§ Task objective: Write out the data below exactly, from its first line to the line containing "theorem test_wf_C_too_wide : Instr.wellFormed", that line included.
(Beginning of Data for processing)
-- ==== Sys2Proof/Tests/Slice0.lean ====
section
/-! SUPPORT. Tests whose expected results are the spec's (95_test_vectors.md, cited by vector), and for every obligation
with hypotheses a state and operands that meet them. -/

namespace Sys2Proof.Tests

open Sys2Proof Sys2Proof.Machine

/-! ## WellFormed: one ill-formed term for each check -/

theorem test_wf_C_too_wide : Instr.wellFormed (.init (2 ^ 64) 2 0 0) = false := by decide
theorem test_wf_W_too_wide : Instr.wellFormed (.init 4 16 0 0) = false := by decide
theorem test_wf_H_too_wide : Instr.wellFormed (.init 4 2 64 0) = false := by decide
theorem test_wf_S_too_wide : Instr.wellFormed (.init 4 2 0 64) = false := by decide
theorem test_wf_widest : Instr.wellFormed (.init (2 ^ 64 - 1) 15 63 63) = true := by decide

/-! ## Decoding, words written out from R73 to R78 -/

/-- S2 step 0. -/
theorem test_decode_init : decode 0x010008210000000000000008#96 = .ok (.init 8 1 2 2) := rfl
/-- X6: every field at its largest legal value. -/
theorem test_decode_init_largest : decode 0x0100FFF88000000000000000#96 = .ok (.init (2 ^ 63) 8 63 63) := rfl
/-- PC, step 6. -/
theorem test_decode_predict : decode 0x020000020000000000400127#96 = .ok (.predict 0x400127#64 .predictNotTaken) := rfl
/-- DE11: hint 3 decodes. -/
theorem test_decode_predict_invalid : decode 0x020000030000000000000001#96 = .ok (.predict 1#64 .invalid) := rfl
/-- R171, third row. -/
theorem test_decode_record : decode 0x030000020000000000000000#96 = .ok (.record true false) := rfl
/-- DE13. -/
theorem test_decode_update : decode 0x04000001FFFFFFFFFFFFFFFF#96 = .ok (.update 0xFFFFFFFFFFFFFFFF#64 true) := rfl
/-- R175. -/
theorem test_decode_snapshot : decode 0x050000000000000000000000#96 = .ok .snapshot := rfl
/-- R136. -/
theorem test_decode_reset : decode 0x060000000000000000000000#96 = .ok .reset := rfl
/-- DE1, DE2. -/
theorem test_decode_reserved_opcodes :
    decode 0x000000000000000000000000#96 = .error .reservedOpcode ∧
    decode 0x070000000000000000000000#96 = .error .reservedOpcode := ⟨rfl, rfl⟩
/-- DE4 to DE10. -/
theorem test_decode_reserved_bits :
    decode 0x010100020000000000000004#96 = .error .reservedBits ∧
    decode 0x020000040000000000000000#96 = .error .reservedBits ∧
    decode 0x030000010000000000000001#96 = .error .reservedBits ∧
    decode 0x030000040000000000000000#96 = .error .reservedBits ∧
    decode 0x040000020000000000000000#96 = .error .reservedBits ∧
    decode 0x050000000000000000000001#96 = .error .reservedBits ∧
    decode 0x060000010000000000000000#96 = .error .reservedBits := ⟨rfl, rfl, rfl, rfl, rfl, rfl, rfl⟩
/-- R53: S2's INIT as 12 bytes; a byte short is no command. -/
theorem test_decode_bytes :
    decodeBytes [0x01#8, 0x00#8, 0x08#8, 0x21#8, 0#8, 0#8, 0#8, 0#8, 0#8, 0#8, 0#8, 0x08#8] =
      .ok (.init 8 1 2 2, []) ∧
    decodeBytes [0x01#8, 0x00#8, 0x08#8, 0x21#8, 0#8, 0#8, 0#8, 0#8, 0#8, 0#8, 0#8] = .error .truncated := ⟨rfl, rfl⟩
/-- The host's numbering of the same word. -/
theorem test_decode_table_word : decodeTableWord 96 0x010008210000000000000008 = some (.init 8 1 2 2) := rfl
/-- R85: the text of S1's INIT and of a hinted PREDICT. -/
theorem test_asm : Instr.asm (.init 4 2 0 0) = "INIT 4, 2, 0, 0" ∧ Instr.asm (.predict 4#64 .predictTaken) = "PREDICT 4, 1" :=
  ⟨by decide, by decide⟩
/-- No word matches two rows of the opcode table. -/
theorem test_table_rows_disjoint :
    opcodeTable.Pairwise (fun r q => (r.pattern &&& (r.mask &&& q.mask)) ≠ (q.pattern &&& (r.mask &&& q.mask))) := by
  decide

/-! ## The component functions -/

/-- KC1, KC2 at W = 8, and KC5 at W = 2. -/
theorem test_counter : satInc 254 255 = 255 ∧ satInc 255 255 = 255 ∧ satDec 0 = 0 ∧ satDec 255 = 254 ∧
    takenPred 1 2 = false ∧ takenPred 2 2 = true := by decide
/-- X5 (C1, C2: the shift is log2(C) − H). -/
theorem test_index_partly_shared : index (derive 1024 2 6 2) 0xDEADBEEF#64 0x2B#63 = 671 := by decide
/-- X6: the largest configuration. -/
theorem test_index_largest : index (derive (2 ^ 63) 8 63 63) 0xFFFFFFFFFFFFFFFF#64 0x5555555555555555#63 =
    0x2AAAAAAAAAAAAAAA := by decide
/-- HS2, HS3, HS4. -/
theorem test_hist_next : histNext (derive 8 1 2 2) 3#63 false = 2#63 ∧ histNext (derive 4 2 0 0) 0#63 true = 0#63 ∧
    histNext (derive (2 ^ 63) 8 63 63) 0x7FFFFFFFFFFFFFFF#63 false = 0x7FFFFFFFFFFFFFFE#63 := by decide
/-- IV28 and IV22: the derived constants. -/
theorem test_derive :
    derive 16 3 4 2 = { idxBits := 4#6, pcBits := 2#6, pcMask := 3#64, histMask := 15#63, histShift := 0#6,
                        thresh := 4#8, ctrMax := 7#8 } ∧
    derive 2 8 1 1 = { idxBits := 1#6, pcBits := 1#6, pcMask := 1#64, histMask := 1#63, histShift := 0#6,
                       thresh := 128#8, ctrMax := 255#8 } := by decide
/-- SV2: (3,4,1,2) and (2,0,0,2). -/
theorem test_rates :
    ratesOf ⟨3, 4, 1, 2⟩ = { total := some (3 / 7), notTaken := some (1 / 4), taken := some (2 / 3) } ∧
    ratesOf ⟨2, 0, 0, 2⟩ = { total := some 1, notTaken := none, taken := some 1 } := by
  constructor <;> simp [ratesOf, rate]

/-! ## States the tests and witnesses start from -/

/-- A READY engine of configuration (C, W, H, S) in build `b`. -/
def ready (b : Build) (C W H S : Nat) (hr : BitVec 63) (ctr : Memory) (stat : Stat) : State :=
  { State.reset with build := b, eng := { Engine.reset.configured C W H S with hr := hr, ctr := ctr, stat := stat } }

/-- S2 after step 3: INIT 8, 1, 2, 2 and one taken branch at pc 1. -/
def s2 : State := ready Config.build 8 1 2 2 1#63 [(1, 1#8)] ⟨1, 0, 0, 1⟩

/-- S1 after step 6: INIT 4, 2, 0, 0 and two taken branches at pc 0. -/
def s1 : State := ready Config.build 4 2 0 0 0#63 [(0, 2#8)] ⟨2, 0, 0, 2⟩

/-- RV3 before its last RECORD: STAT_BITS = 2, counters (3,1,1,3). -/
def full : State := ready { cMax := 2 ^ 20, statBits := 2 } 1 1 0 0 0#63 [] ⟨3, 1, 1, 3⟩

/-- S1 faulted as in FV5. -/
def faulted : State := { s1 with eng := { s1.eng with fault := 0x30#8 } }

/-- `s` with an input at the port. -/
def at_port (x : PortInput) (s : State) : State := { s with input := [x] }

/-- The last response of an outcome. -/
def lastResponse (r : Result) : Option Response := (nextState? r).bind fun t => t.output.getLast?

/-- The FAULT latch of an outcome. -/
def latched (r : Result) : Option Byte := (nextState? r).map fun t => t.eng.fault

/-! ## One step of each command -/

/-- IV11 and IV12, IV17: the causes. -/
theorem test_init_faults : latched (exec (.init 4 2 5 2) State.reset) = some 0x14#8 ∧
    latched (exec (.init 4 2 5 3) State.reset) = some 0x15#8 ∧
    latched (exec (.init (2 ^ 21) 2 0 0) State.reset) = some 0x20#8 := by decide
/-- IV26, IV27: C = C_MAX is allowed. -/
theorem test_init_largest : (nextState? (exec (.init (2 ^ 20) 2 20 20) State.reset)).map (fun t => t.eng.drv) =
    some { idxBits := 20#6, pcBits := 20#6, pcMask := 0xFFFFF#64, histMask := 0xFFFFF#63, histShift := 0#6,
           thresh := 2#8, ctrMax := 3#8 } := by decide
/-- S1 step 7, S2 step 4: the threshold value predicts taken; a distinct slot predicts not taken. -/
theorem test_predict : lastResponse (exec (.predict 0#64 .none) s1) = some ⟨0x00#8, .bit true⟩ ∧
    lastResponse (exec (.predict 1#64 .none) s2) = some ⟨0x00#8, .bit false⟩ := by decide
/-- PV2, PV5. -/
theorem test_predict_hints : lastResponse (exec (.predict 0#64 .predictNotTaken) s1) = some ⟨0x00#8, .bit false⟩ ∧
    lastResponse (exec (.predict 1#64 .invalid) s1) = some ⟨0x30#8, .empty⟩ := by decide
/-- RV3: TAKEN at its maximum faults though no mispredict counter would move; `RECORD 1, 0` is allowed. -/
theorem test_record_overflow : lastResponse (exec (.record true true) full) = some ⟨0x33#8, .empty⟩ ∧
    (nextState? (exec (.record true false) full)).map (fun t => t.eng.stat) = some ⟨3, 2, 2, 3⟩ := by decide
/-- S1 step 8. -/
theorem test_record : (nextState? (exec (.record true false) s1)).map (fun t => t.eng.stat) = some ⟨2, 1, 1, 2⟩ := by
  decide
/-- UV1: the index is from the old HR. -/
theorem test_update : (nextState? (exec (.update 1#64 true) s2)).map (fun t => (t.eng.ctr, t.eng.hr)) =
    some ([(1, 1#8), (3, 1#8)], 3#63) := by decide
/-- UV2: a decrement to 0, and UV3: a decrement at 0. -/
theorem test_update_down :
    (nextState? (exec (.update 0#64 false) (ready Config.build 4 1 2 2 3#63 [(3, 1#8)] Stat.zero))).map
      (fun t => (t.eng.ctr, t.eng.hr)) = some ([], 2#63) ∧
    (nextState? (exec (.update 2#64 false) (ready Config.build 4 2 0 0 0#63 [] Stat.zero))).map
      (fun t => (t.eng.ctr, t.eng.hr)) = some ([], 0#63) := by decide
/-- S1 step 10's form, and SV1. -/
theorem test_snapshot : lastResponse (exec .snapshot s1) = some ⟨0x00#8, .stats ⟨2, 0, 0, 2⟩⟩ ∧
    lastResponse (exec .snapshot State.reset) = some ⟨0x00#8, .stats ⟨0, 0, 0, 0⟩⟩ := by decide
/-- FV7, FV4. -/
theorem test_reset : (nextState? (exec .reset s1)).map (fun t => t.eng) = some Engine.reset ∧
    lastResponse (exec .reset faulted) = some ⟨0xFF#8, .empty⟩ := by decide
/-- FV1, FV2, FV3: the lifecycle check comes first. -/
theorem test_sequence : latched (exec (.predict 0#64 .invalid) State.reset) = some 0x32#8 ∧
    latched (exec (.init 0 0 1 2) s2) = some 0x32#8 := by decide
/-- DE5 while UNCONFIGURED: IllegalCommand before the lifecycle check; FV4: REFUSED before it. -/
theorem test_illegal_word :
    latched (step (at_port (.command 0x020000040000000000000000#96) State.reset)) = some 0x31#8 ∧
    lastResponse (step (at_port (.command 0#96) faulted)) = some ⟨0xFF#8, .empty⟩ := by decide
/-- FV6. -/
theorem test_power_on : (nextState? (step (at_port .powerOn faulted))).map (fun t => t.eng) = some Engine.reset := by
  decide
/-- PC, step 5: a hinted record trains all the same (R156). -/
theorem test_step_hinted : (nextState? (stepRecord ⟨0x400127#64, true, .predictTaken⟩
      (ready Config.build 16 2 2 0 2#63 [(3, 1#8), (7, 1#8)] ⟨3, 1, 0, 3⟩))).map
      (fun t => (t.eng.ctr, t.eng.hr, t.eng.stat)) =
    some ([(3, 1#8), (7, 1#8), (11, 1#8)], 1#63, ⟨4, 1, 0, 3⟩) := by decide
/-- S2 as a replay. -/
theorem test_replay : (nextState? (replay 8 1 2 2 [⟨1#64, true, .none⟩, ⟨1#64, true, .none⟩] State.reset)).map
      (fun t => (t.eng.ctr, t.eng.hr, t.output.getLast?)) =
    some ([(1, 1#8), (3, 1#8)], 3#63, some ⟨0x00#8, .stats ⟨2, 0, 0, 2⟩⟩) := by decide

/-! ## Witnesses: the hypotheses of the obligations can be met -/

theorem s1_inv : s1.Inv := by decide
theorem s2_inv : s2.Inv := by decide
theorem full_inv : full.Inv := by decide
theorem faulted_inv : faulted.Inv := by decide
theorem s1_live : s1.Live := by decide
theorem s2_live : s2.Live := by decide
theorem full_live : full.Live := by decide
theorem reset_inv : State.reset.Inv := by decide
theorem reset_blank : State.reset.Blank := by decide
(End of Data for processing)
§ Task solution:
-- ==== Sys2Proof/Tests/Slice0.lean ====
section
/-! SUPPORT. Tests whose expected results are the spec's (95_test_vectors.md, cited by vector), and for every obligation
with hypotheses a state and operands that meet them. -/

namespace Sys2Proof.Tests

open Sys2Proof Sys2Proof.Machine

/-! ## WellFormed: one ill-formed term for each check -/

theorem test_wf_C_too_wide : Instr.wellFormed (.init (2 ^ 64) 2 0 0) = false := by decide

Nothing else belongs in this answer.